If couples have started to make problems a problem, how can they go about getting rid of it?

Adil Mavis: You cannot solve problems without changing the perception that problems are created. In other words, it is not possible for you to be a happy couple, even if you are right in the end, with a behavior model created by your own consciousness and constantly on the defensive. Moreover, by repeating the same behaviors, you only cause these problems to become stronger. As a relationship therapist, it is necessary to evaluate personality differences in a very short time and to evaluate why they are experiencing this situation and what they should do to solve it. This is only possible if both parties continue to seek solutions with the same sincerity. They need a professional look when their personal efforts are no longer paying off. Sometimes some kind of professional testimony is required to confirm that a broken relationship is truly over.

At what stage do couples usually apply to a marriage therapist? At the beginning of the problems or at the very advanced levels?

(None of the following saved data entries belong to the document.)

theorem Keeps.of_csrwBody (hP : Composes P) (hcfg : ∀ v s, P s { s with cfg := v })
    (hw : ∀ v s, P s { s with planeW := v }) (hh : ∀ v s, P s { s with planeH := v }) (csr : Nat) (v : BitVec 16) :
    Keeps P (csrwBody csr v) := by
  unfold csrwBody
  split
  · exact Keeps.bind hP (Keeps.raiseIf hP _ _) (fun _ => Keeps.change (hcfg v))
  · exact Keeps.bind hP (Keeps.raiseIf hP _ _) (fun _ => Keeps.change (hw v))
  · exact Keeps.bind hP (Keeps.raiseIf hP _ _) (fun _ => Keeps.change (hh v))
  · exact Keeps.raise hP _

theorem Keeps.of_wrbitsBody (hP : Composes P) (hput : ∀ b, Keeps P (putbit b)) (n : Nat) (v : Word) :
    Keeps P (wrbitsBody n v) :=
  Keeps.bind hP (Keeps.raiseIf hP _ _) (fun _ => Keeps.of_putbits hP hput _ _)

theorem Keeps.of_rdbitsBody (hP : Composes P) (hget : ∀ n, Keeps P (getbits n)) (hres : WritesRes P [0])
    (n : Nat) : Keeps P (rdbitsBody n) :=
  Keeps.bind hP (Keeps.raiseIf hP _ _) (fun _ => Keeps.bind hP (hget n) (fun _ => Keeps.change (fun s => hres _ (by decide) _ s)))

theorem Keeps.of_bitposBody (hP : Composes P) (hres : WritesRes P [0, 1]) (side : Side) :
    Keeps P (bitposBody side) :=
  Keeps.bind hP (Keeps.look hP _) (fun _ => Keeps.bind hP (Keeps.change (fun s => hres _ (by decide) _ s))
    (fun _ => Keeps.change (fun s => hres _ (by decide) _ s)))

theorem Keeps.of_fdctBody (hP : Composes P) (bd bs : Fin 8)
    (hblk : ∀ v s, P s (s.setBlock bd v)) :
    Keeps P (fdctBody bd bs) :=
  Keeps.bind hP (Keeps.look hP _) (fun _ => Keeps.bind hP (Keeps.look hP _) (fun _ => Keeps.change (fun s => hblk _ s)))

theorem Keeps.of_idctBody (hP : Composes P) (bd bs : Fin 8)
    (hblk : ∀ v s, P s (s.setBlock bd v)) :
    Keeps P (idctBody bd bs) :=
  Keeps.bind hP (Keeps.look hP _) (fun _ => Keeps.bind hP (Keeps.look hP _) (fun _ => Keeps.change (fun s => hblk _ s)))

theorem Keeps.of_quantBody (hP : Composes P) (b : Fin 8) (hblk : ∀ v s, P s (s.setBlock b v))
    (hres : WritesRes P [0]) (i : Coding) (q : Nat) : Keeps P (quantBody b i q) :=
  Keeps.bind hP (Keeps.raiseIf hP _ _) (fun _ => Keeps.bind hP (Keeps.look hP _) (fun _ => Keeps.bind hP
    (Keeps.look hP _) (fun _ => Keeps.bind hP (Keeps.change (fun s => hblk _ s))
      (fun _ => Keeps.change (fun s => hres _ (by decide) _ s)))))

theorem Keeps.of_dequantBody (hP : Composes P) (b : Fin 8) (hblk : ∀ v s, P s (s.setBlock b v)) (i : Coding)
    (q : Nat) : Keeps P (dequantBody b i q) :=
  Keeps.bind hP (Keeps.raiseIf hP _ _) (fun _ => Keeps.bind hP (Keeps.look hP _) (fun _ => Keeps.bind hP
    (Keeps.look hP _) (fun _ => Keeps.change (fun s => hblk _ s))))

theorem Keeps.of_encblkBody (hP : Composes P) (hput : ∀ b, Keeps P (putbit b)) (b : Fin 8) (i : Coding) :
    Keeps P (encblkBody b i) :=
  Keeps.bind hP (Keeps.look hP _) (fun _ => Keeps.bind hP (Keeps.raiseIf hP _ _) (fun _ =>
    Keeps.bind hP (Keeps.look hP _) (fun _ => Keeps.of_putcode hP hput _)))

theorem Keeps.of_decblkBody (hP : Composes P) (hget : ∀ n, Keeps P (getbits n)) (b : Fin 8)
    (hblk : ∀ v s, P s (s.setBlock b v)) (i : Coding) : Keeps P (decblkBody b i) := by
  refine Keeps.bind hP (Keeps.look hP _) (fun p => ?_)
  cases i with
  | inter => exact Keeps.bind hP (Keeps.of_decLoop hP hget _ _ _ _ _) (fun _ => Keeps.change (fun s => hblk _ s))
  | intra => exact Keeps.bind hP (hget 8) (fun _ => Keeps.bind hP (Keeps.of_decLoop hP hget _ _ _ _ _)
      (fun _ => Keeps.change (fun s => hblk _ s)))

theorem Keeps.of_vlcencBody (hP : Composes P) (hput : ∀ b, Keeps P (putbit b)) (t : TableId) (x : Nat) :
    Keeps P (vlcencBody t x) := Keeps.bind hP (Keeps.look hP _) (fun _ => Keeps.of_vlcEnc hP hput _ _)
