theorem decblkBody_faultReadOn (b : Fin 8) (i : Coding) : FaultLeaves ReadOn (decblkBody b i) s := by
  have hP := composes_readOn
  have hloop := fun fuel first k b0 => Keeps.of_decLoop hP getbits_readOn s.par fuel first k b0
  refine FaultLeaves.look_bind ?_
  cases i with
  | inter => exact (FaultLeaves.of_keeps (hloop _ _ _ _)).andThen (fun _ => Raises.change _)
  | intra =>
    exact FaultLeaves.bind hP (getbits_readOn 8) (fun _ _ _ =>
      (FaultLeaves.of_keeps (hloop _ _ _ _)).andThen (fun _ => Raises.change _))

theorem vlcdecBody_faultReadOn (tbl : TableId) : FaultLeaves ReadOn (vlcdecBody tbl) s :=
  FaultLeaves.look_bind
    ((FaultLeaves.of_keeps (Keeps.of_vlcDec composes_readOn getbits_readOn _)).andThen (fun _ => Raises.change _))

theorem getpicBody_faultReadOn : FaultLeaves ReadOn getpicBody s :=
  have hP := composes_readOn
  FaultLeaves.bind hP (getbits_readOn 5) (fun _ _ _ => FaultLeaves.bind hP (getbits_readOn 6) (fun _ _ _ =>
    FaultLeaves.look_bind
      ((FaultLeaves.of_keeps (Keeps.of_getTail hP getbits_readOn _ _)).andThen (fun _ =>
        Raises.bind (Raises.change _) (fun _ => Raises.bind (Raises.change _) (fun _ => Raises.change _))))))

theorem getgobBody_faultReadOn : FaultLeaves ReadOn getgobBody s :=
  have hP := composes_readOn
  FaultLeaves.bind hP (getbits_readOn 5) (fun _ _ _ => FaultLeaves.look_bind
    ((FaultLeaves.of_keeps (Keeps.of_getTail hP getbits_readOn _ _)).andThen (fun _ =>
      Raises.bind (Raises.change _) (fun _ => Raises.bind (Raises.change _) (fun _ => Raises.change _)))))

/-- `SCSEEN`, `LASTMV`, `MBADDR` and the results are written after the last bit is read. -/
theorem getmbBody_faultReadOn : FaultLeaves ReadOn getmbBody s := by
  have hP := composes_readOn
  refine FaultLeaves.look_bind (FaultLeaves.look_bind
    (FaultLeaves.bind hP (Keeps.of_skipStuffing hP getbits_readOn _ _) (fun a _ _ =>
      FaultLeaves.ite (FaultLeaves.of_raises Raises.getmbStart) ?_)))
  exact FaultLeaves.look_bind (FaultLeaves.bind hP (Keeps.raiseIf hP _ _) (fun _ _ _ =>
    FaultLeaves.look_bind
      ((FaultLeaves.of_keeps (Keeps.of_readHeader hP getbits_readOn _ _)).andThen (fun _ =>
        Raises.bind (Raises.change _) (fun _ => Raises.bind (Raises.change _) (fun _ =>
          Raises.bind (Raises.change _) (fun _ => Raises.bind (Raises.change _) (fun _ => Raises.change _))))))))

theorem getscBody_faultReadOnPastCode : FaultLeaves ReadOnPastCode getscBody s := by
  have hP := composes_readOnPastCode
  have hget : ∀ n, Keeps ReadOnPastCode (getbits n) := fun n s => .inl (getbits_readOn n s)
  have hpass : Keeps ReadOnPastCode (M.change State.codePassed) := fun s => .inr (composes_readOn.refl s.codePassed)
  have hgroup : ∀ s, FaultLeaves ReadOnPastCode getscGroup s := fun s =>
    FaultLeaves.bind hP hpass (fun _ _ _ => FaultLeaves.bind hP (hget 4) (fun _ _ _ =>
      (FaultLeaves.of_keeps (Keeps.raiseIf hP _ _)).andThen (fun _ => Raises.change _)))
  exact FaultLeaves.look_bind (FaultLeaves.ite (hgroup s)
    (FaultLeaves.look_bind (FaultLeaves.bind hP (hget 16) (fun _ _ _ =>
      FaultLeaves.bind hP (Keeps.raiseIf hP _ _) (fun _ t _ => hgroup t)))))

end MidStructure

/-- A command that reads writes no bit, so the sink does not fail under it. -/
theorem readsStructure_cause {i : Instr} {s t : State} (hread : readsStructure i = true)
    (hf : s.status.fault = false) (h : exec i s = .next t) (ht : t.status.fault = true) :
    t.status.cause ≠ .sinkIoError := by
  have hnot : Cause.sinkIoError ∉ causesOf i := by
    cases i with
    | decblk b c => simp [causesOf]
    | vlcdec tbl => simp [causesOf]
    | getsc => decide
    | getpic => decide
    | getgob => decide
    | getmb => decide
    | _ => cases hread
  exact fun e => hnot (e ▸ (exec_fault_listed hf h ht).1)

/-- A fault in mid-structure takes the fault in a state that has only read on; GETSC apart (R326(b)). -/
theorem exec_midStructure_fault {i : Instr} {s t : State} (hread : readsStructure i = true) (hi : i ≠ .getsc)
    (hf : s.status.fault = false) (h : exec i s = .next t) (ht : t.status.fault = true) :
    ∃ u, ReadOn s u ∧ t = { u with status := t.status } := by
  have hP := composes_status
  have hget := getbits_keepsStatus
  have hres : ∀ js, WritesRes (fun s t : State => t.status = s.status) js := fun _ _ _ _ _ => rfl
  have hhdr : ∀ mv a (s : State), (s.afterHeader mv a).status = s.status := fun _ _ _ => rfl
  have fault := fun {op : Opcode} {body : M Unit} => gated_fault_leaves (P := ReadOn) (op := op) (body := body) hf ht
    (readsStructure_cause hread hf h ht)
  cases i with
  | decblk b c => exact fault h (Keeps.of_decblkBody hP hget b (fun _ _ => rfl) c) (decblkBody_faultReadOn b c)
  | vlcdec tbl => exact fault h (Keeps.of_vlcdecBody hP hget (hres _) tbl) (vlcdecBody_faultReadOn tbl)
  | getsc => exact absurd rfl hi
  | getpic => exact fault h (Keeps.of_getpicBody hP hget (hres _)) getpicBody_faultReadOn
  | getgob => exact fault h (Keeps.of_getgobBody hP hget (hres _) hhdr) getgobBody_faultReadOn
  | getmb => exact fault h (Keeps.of_getmbBody hP hget (hres _) (fun _ => rfl) hhdr) getmbBody_faultReadOn
  | _ => cases hread
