-- ==== Sys2Proof/Syntax.lean ====
section
/-! DEFINITION. The commands of the block: one constructor per row of spec/opcode_table.json (30_encoding.md R59). -/

namespace Sys2Proof

/-- The index d of a bitstring register X[d], d in 0, 1 (10_state.md R20). -/
inductive Reg where
  | x0
  | x1
  deriving DecidableEq, Repr

/-- The formats of a command word (30_encoding.md R52). -/
inductive Format where
  | r
  | s
  | w
  | z
  | c
  deriving DecidableEq, Repr

/-- A command. Register operands other than `d` are implicit in the command (30_encoding.md R61). The shift amount is the
natural number the spec's rules shift by (00_scope.md R8); that it fits its field is WellFormed's check (log 12). -/
inductive Instr where
  | and
  | or
  | xor
  | not
  | shl (n : Nat)
  | shr (n : Nat)
  | popcnt
  | lt
  | gt
  | le
  | ge
  | eq
  | ne
  | incl
  | beq
  | ldw (d : Reg) (head : Head) (tail : Tail)
  | ldpz (d : Reg)
  | ldpc (d : Reg) (ch : CharCode)
  deriving DecidableEq, Repr

end Sys2Proof
end

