-- ==== Sys2Proof/Machine/State.lean ====
section
/-! DEFINITION. The state of the block (10_state.md), as plain data, with the outside world's inputs and observations beside
it, and the state after reset (10_state.md R34). -/

namespace Sys2Proof.Machine

/-- The content of one bitstring register: a FixedBitString96 value (10_state.md R20). -/
structure BitString where
  /-- The most significant 64 bits. -/
  head : Head
  /-- The least significant 32 bits. -/
  tail : Tail
  /-- The cached number of set bits of head and tail. -/
  pcnt : Count
  deriving DecidableEq, Repr

/-- STATUS.RKIND: the kind of the last command's result (10_state.md R27). Code 7 is never produced and has no name
(log 11). -/
inductive RKind where
  /-- No command since reset. -/
  | none
  /-- X[0] written by AND, OR, XOR, NOT, SHL or SHR. -/
  | bits
  /-- FLAG written. -/
  | bool
  /-- CNT written. -/
  | count
  /-- X[d] written by LDW, LDPZ or LDPC. -/
  | loaded
  /-- Command word rejected by decode. -/
  | bad
  /-- Command aborted by UNINIT. -/
  | fault
  deriving DecidableEq, Repr

/-- STATUS.FCAUSE: the cause of the first UNINIT since reset (10_state.md R27, 60_exceptions.md R131). Code 3 is never
produced and has no name (log 11). -/
inductive FCause where
  | none
  /-- UNINIT(0). -/
  | uninit0
  /-- UNINIT(1). -/
  | uninit1
  deriving DecidableEq, Repr

/-- The read ports (10_state.md R33): RD_X0, RD_X1 and RD_STATUS. -/
inductive ReadPort where
  | x (d : Reg)
  | status
  deriving DecidableEq, Repr

/-- What a read port answers (10_state.md R33): a value and its count, no value while the register is unloaded (log 5), or
the STATUS word. -/
inductive PortValue where
  | x (d : Reg) (answer : Option (Value × Count))
  | status (word : BitVec 32)
  deriving DecidableEq, Repr

/-- What the host can do to the block (60_exceptions.md R138: the command port, the read ports' strobes and reset), each
one step of the model (log 2). -/
inductive HostInput where
  /-- Issue a command word (30_encoding.md R50). -/
  | command (w : CmdWord)
  /-- Issue a command word carried as bytes, the lowest first (20_memory.md R42). -/
  | commandBytes (bs : List Byte)
  /-- Issue a command word, and strobe these read ports while it is executing (70_reset_and_hazards.md R157). -/
  | commandWithReads (w : CmdWord) (ports : List ReadPort)
  /-- Strobe a read port between commands (10_state.md R33). -/
  | read (port : ReadPort)
  /-- Apply reset between commands (70_reset_and_hazards.md R150). -/
  | reset
  /-- Issue a command word, and apply reset while it is executing (70_reset_and_hazards.md R152). -/
  | resetDuring (w : CmdWord)
  deriving DecidableEq, Repr

/-- Why the machine stops with a fault: NEVER. No outcome stops the block (60_exceptions.md R130); BAD (R132) and UNINIT
(R134) are recorded in STATUS and the block goes on, so this type has no constructor (log 4). -/
inductive Fault where
  deriving DecidableEq, Repr

/-- Why a step has no meaning. -/
inductive Refusal where
  /-- Raised by exec for a command that has no meaning yet. Safe: the run stops. (No arm of exec raises it.) -/
  | notModelled (mnemonic : String)
  /-- Raised by step on a command handed over as bytes that are not the 16 bytes of a whole word: a partial word never
  reaches the decoder (20_memory.md R43, 93_implementation_defined.md U14; log 10). Safe: the run stops. -/
  | partialWord (length : Nat)
  deriving DecidableEq, Repr

/-- The state of the block, fields named as the spec names them, and below them the model's own fields. -/
structure State where
  /-- X[0], the accumulator (10_state.md R20). -/
  x0 : BitString
  /-- X[1], the operand register (10_state.md R20). -/
  x1 : BitString
  /-- V[0] (10_state.md R25); STATUS.V0 is a copy of it (R27). -/
  v0 : Bool
  /-- V[1] (10_state.md R25); STATUS.V1 is a copy of it (R27). -/
  v1 : Bool
  /-- STATUS.RKIND (10_state.md R27). -/
  rkind : RKind
  /-- STATUS.FLAG (10_state.md R27, R29). -/
  flag : Bool
  /-- STATUS.CNT (10_state.md R27). -/
  cnt : Count
  /-- STATUS.FAULT, sticky (10_state.md R27). -/
  fault : Bool
  /-- STATUS.FCAUSE (10_state.md R27). -/
  fcause : FCause
  /-- The model's own: what the host will do, the next input first (log 2). -/
  input : List HostInput
  /-- The model's own: what the read ports have answered, the newest first (log 6). -/
  observed : List PortValue
  /-- The model's own: how many reads were made during a command, from which the free value is drawn (log 7). -/
  midReads : Nat
  deriving DecidableEq, Repr

/-- The content the model gives a bitstring register at reset. DESIGN CHOICE (log 1): the spec gives none, V[d] = 0, and no
command and no read port reads it before a load. -/
def BitString.atReset : BitString := { head := 0#64, tail := 0#32, pcnt := 0#7 }

/-- The machine right after reset (10_state.md R34), with no input waiting. -/
def State.reset : State :=
  { x0 := BitString.atReset
    x1 := BitString.atReset
    v0 := false
    v1 := false
    rkind := .none
    flag := false
    cnt := 0#7
    fault := false
    fcause := .none
    input := []
    observed := []
    midReads := 0 }

end Sys2Proof.Machine
end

Adil Mavis: They can ask for help from a family therapist with the offer of one party and the acceptance of the other party in the last stage, which mostly comes to an end. Among the 5 sins that end the marriage, these problems usually come to the surface after a while, and usually serious adjustment problems (sexual, social, cultural), infidelity, negative effects of work stress on family unity, financial problems, alcohol-substance-gambling addictions, individual psychological problems, parents It can be summarized as the continuation of their effects in the family.